第七章

最凶襲来①

 六人居る神階級勇者の一人であるディートを打ち倒したけれど、ダークエルフの森に歓喜の声が響くことはなかった。


 喜ぶには、あまりにも多くの同胞を失ったからである。


 ダークエルフの遺体は全て、大樹に囲われた共同墓地に埋葬された。


 ダークエルフは森から生まれ、森へ還ると信じられているのである。


 魔王派や非協力派などの垣根かきねはなく、ダークエルフらは皆一様に戦死した仲間を弔った。

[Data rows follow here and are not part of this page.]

-- ==== Sys2Proof/Machine/EventWindow.lean ====
section
/-! DEFINITION. The event window's transactions: the trigger table (41_register_facade.md R179, R180) and the FIFO
data register's half reads and paired read (R181 to R184). -/

namespace Sys2Proof.Machine

/-! ### Trigger table -/

def txnRdTt (c : Byte) : Op Half :=
  busRead (rdTtKey c) .ev (ttOffset c) noCondition
    (fun s =>
      if s.cfg.ttHighBitsStored then (ttEntry s.hw.tt c, s)
      else (readEntry false (ttEntry s.hw.tt c) (BitVec.ofNat 8 (s.env.draws.at 0)), s.skipDraws 1))
    noTrace

def txnWrTt (c : Byte) (v : Half) : Op Unit :=
  busWrite (wrTtKey c) .ev (ttOffset c) noCondition v fun s =>
    s.mapHw fun hw =>
      { hw with tt := ttReplace hw.tt c (storedEntry s.cfg.ttHighBitsStored (ttEntry hw.tt c) v) }

/-- RD_TT (R179). -/
def execRdTt (c : Byte) (s : State) : Host.Outcome State Fault Refusal := runTxn (asWord (txnRdTt c)) s

/-- WR_TT (R180). -/
def execWrTt (c : Byte) (v : Half) (s : State) : Host.Outcome State Fault Refusal := runTxn (asDone (txnWrTt c v)) s

/-! ### FIFO data register -/

/-- R181: a high half read needs the phase Idle. -/
def highCondition (s : State) : Option RefusalReason :=
  if s.hw.fifoPhase = .idle then none else some .fifoHalfOrder

/-- R182: a low half read needs the high half to have been read. -/
def lowCondition (s : State) : Option RefusalReason :=
  if s.hw.fifoPhase = .idle then some .fifoHalfOrder else none

/-- The high half read (R181); of the empty FIFO (R184). -/
def readHigh (s : State) : Half × State :=
  match s.hw.fifo with
  | [] => (highHalf s.cfg.emptyReadValue, s.mapHw fun hw => { hw with fifoUnderflow := true, fifoPhase := .highReadEmpty })
  | r :: _ => (highHalf r, s.mapHw fun hw => { hw with fifoPhase := .highRead })

/-- The low half read (R182, R184). A low half due from a FIFO that holds no record, which a failed half read that lost
the record leaves, reads as a draw (log 16). -/
def readLow (s : State) : Half × State :=
  match s.hw.fifoPhase, s.hw.fifo with
  | .highRead, r :: rest => (lowHalf r, s.mapHw fun hw => { hw with fifo := rest, fifoPhase := .idle })
  | .highRead, [] =>
    (BitVec.ofNat 16 (s.env.draws.at 0), (s.mapHw fun hw => { hw with fifoPhase := .idle }).skipDraws 1)
  | _, _ => (lowHalf s.cfg.emptyReadValue, s.mapHw fun hw => { hw with fifoPhase := .idle })

/-- The records a failed half read leaves: the head may be lost (R153, R395). -/
def lossyFifo (b : BusOutcome) (fifo : List Word) : List Word := if b.popped then fifo.tail else fifo

/-- What a failed high half read left (R153, R184, R395, R396; log 5): the head lost or kept, the phase advanced or not,
and of the empty FIFO the underflow flag raised or not, each a draw of its own. -/
def highTrace (b : BusOutcome) (s : State) : State :=
  s.mapHw fun hw =>
    { hw with
      fifo          := lossyFifo b hw.fifo
      fifoPhase     := if b.took then (if hw.fifo = [] then .highReadEmpty else .highRead) else hw.fifoPhase
      fifoUnderflow := hw.fifoUnderflow || (b.flagged && fifoIsEmpty hw) }

/-- What a failed low half read left (R153, R395, R396; log 5): the head lost or kept, the phase Idle or as it was. -/
def lowTrace (b : BusOutcome) (s : State) : State :=
  s.mapHw fun hw =>
    { hw with
      fifo      := lossyFifo b hw.fifo
      fifoPhase := if b.took then .idle else hw.fifoPhase }

def txnRdFifoHi : Op Half := busRead 0x90001200 .ev 0x1200 highCondition readHigh highTrace

def txnRdFifoLo : Op Half := busRead 0x90001202 .ev 0x1202 lowCondition readLow lowTrace

/-- The paired read (R183, R118): high half, low half, joined. -/
def pairedRead : Op Word :=
  opThen txnRdFifoHi fun hi => opThen (opGap txnRdFifoLo) fun lo => opPure (joinHalves hi lo)

/-- RD_FIFO_HI (R181). -/
def execRdFifoHi (s : State) : Host.Outcome State Fault Refusal := runTxn (asWord txnRdFifoHi) s

/-- RD_FIFO_LO (R182). -/
def execRdFifoLo (s : State) : Host.Outcome State Fault Refusal := runTxn (asWord txnRdFifoLo) s

/-- RD_FIFO32 (R183). -/
def execRdFifo32 (s : State) : Host.Outcome State Fault Refusal :=
  runTxn (opThen pairedRead fun raw => opPure (.word raw)) s

end Sys2Proof.Machine
end

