/-- R301, R304, R305: a captured event is recorded; on the clear-selected line the counter is reset before or after. -/
theorem captureEvent_eq : captureEvent cfg code d h =
    if clearHits cfg code d h then
      if d.resetFirst then recordEvent cfg code d (resetCounter cfg h) else resetCounter cfg (recordEvent cfg code d h)
    else recordEvent cfg code d h := by
  rw [captureEvent, recordEvent, isCaptured_resetCounter]
  cases hr : clearHits cfg code d h with
  | false =>
    rw [clearHits] at hr
    rw [hr]
    rfl
  | true =>
    rw [clearHits] at hr
    rw [hr]
    cases d.resetFirst with
    | false => rfl
    | true => rfl

theorem captureEvent_missed (hr : clearHits cfg code d h = false) :
    captureEvent cfg code d h = recordEvent cfg code d h := by
  simp [captureEvent_eq, hr]

theorem recordEvent_passed (hc : isCaptured cfg code d h = false) : recordEvent cfg code d h = h :=
  if_neg (by simp [hc])

theorem recordEvent_room (hc : isCaptured cfg code d h = true) (room : h.fifo.length ≠ cfg.fifoDepth) :
    recordEvent cfg code d h = { h with
      fifo := h.fifo ++ [encodeRecord code h.tsCounter]
      fifoThreshold := h.fifoThreshold ||
        thresholdRaised cfg.threshRule cfg.fifoDepth h.threshold.toNat h.fifo.length d.threshold } :=
  (if_pos hc).trans (enqueue_room room ..)

/-- R306: of a full FIFO only the overflow flag may change. -/
theorem recordEvent_full (full : h.fifo.length = cfg.fifoDepth) :
    recordEvent cfg code d h = { h with fifoOverflow := h.fifoOverflow || isCaptured cfg code d h } := by
  cases hc : isCaptured cfg code d h with
  | false => rw [recordEvent_passed hc, Bool.or_false]
  | true => exact (if_pos hc).trans ((enqueue_full full ..).trans (by rw [Bool.or_true]))

theorem recordEvent_fifo : (recordEvent cfg code d h).fifo =
    if isCaptured cfg code d h = true ∧ h.fifo.length ≠ cfg.fifoDepth then h.fifo ++ [encodeRecord code h.tsCounter]
    else h.fifo := by
  split
  · rename_i hc
    rw [recordEvent_room hc.1 hc.2]
  · rename_i hc
    rcases not_and_or.mp hc with hc | full
    · rw [recordEvent_passed (by simpa using hc)]
    · rw [recordEvent_full (not_not.mp full)]

@[simp] theorem recordEvent_phase : (recordEvent cfg code d h).fifoPhase = h.fifoPhase := by
  unfold recordEvent
  split
  · exact enqueue_phase ..
  · rfl

@[simp] theorem recordEvent_counter : (recordEvent cfg code d h).tsCounter = h.tsCounter := by
  unfold recordEvent
  split
  · exact enqueue_counter ..
  · rfl

/-- R304: whichever of reset and capture comes first. -/
theorem captureEvent_counter : (captureEvent cfg code d h).tsCounter =
    if clearHits cfg code d h then 0 else h.tsCounter := by
  rw [captureEvent_eq]
  split
  · split
    · rw [recordEvent_counter, resetCounter_counter]
    · exact resetCounter_counter ..
  · exact recordEvent_counter

theorem captureEvent_passed (hc : isCaptured cfg code d h = false) :
    captureEvent cfg code d h = if clearHits cfg code d h then resetCounter cfg h else h := by
  rw [captureEvent_eq, recordEvent_passed hc, recordEvent_passed (isCaptured_resetCounter.trans hc), ite_self]

/-- A reset touches neither flag of the FIFO. -/
theorem captureEvent_passed_flags (hc : isCaptured cfg code d h = false) :
    (captureEvent cfg code d h).fifoOverflow = h.fifoOverflow ∧
    (captureEvent cfg code d h).fifoThreshold = h.fifoThreshold := by
  rw [captureEvent_passed hc]
  unfold resetCounter
  split
  · split <;> exact ⟨rfl, rfl⟩
  · exact ⟨rfl, rfl⟩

 親を失った者は唇を食いちぎらんばかりに噛み締め、子を失った者は悲しみの涙を流し、友を失った者は口を真一文字に結んでいた。


「魔王様、王城には戻らなくていいのか?」


 重苦しい空気に耐えかねて、北の湖畔で物思いに耽っていると、チルリレーゼがやって来た。


 恐らく彼女も、俺を探すという名目で逃げてきたのだろう。


「アンリが上手くやってくれているはずだ、きっと、恐らく、多分」


 アンリには前科があるので、どうしても疑ってしまう。


「体におかしいところはないか? どこか痛んだりしたら、我慢しないでいうんだぞ」


「チルは俺の母親か」


俺は笑いながらいった。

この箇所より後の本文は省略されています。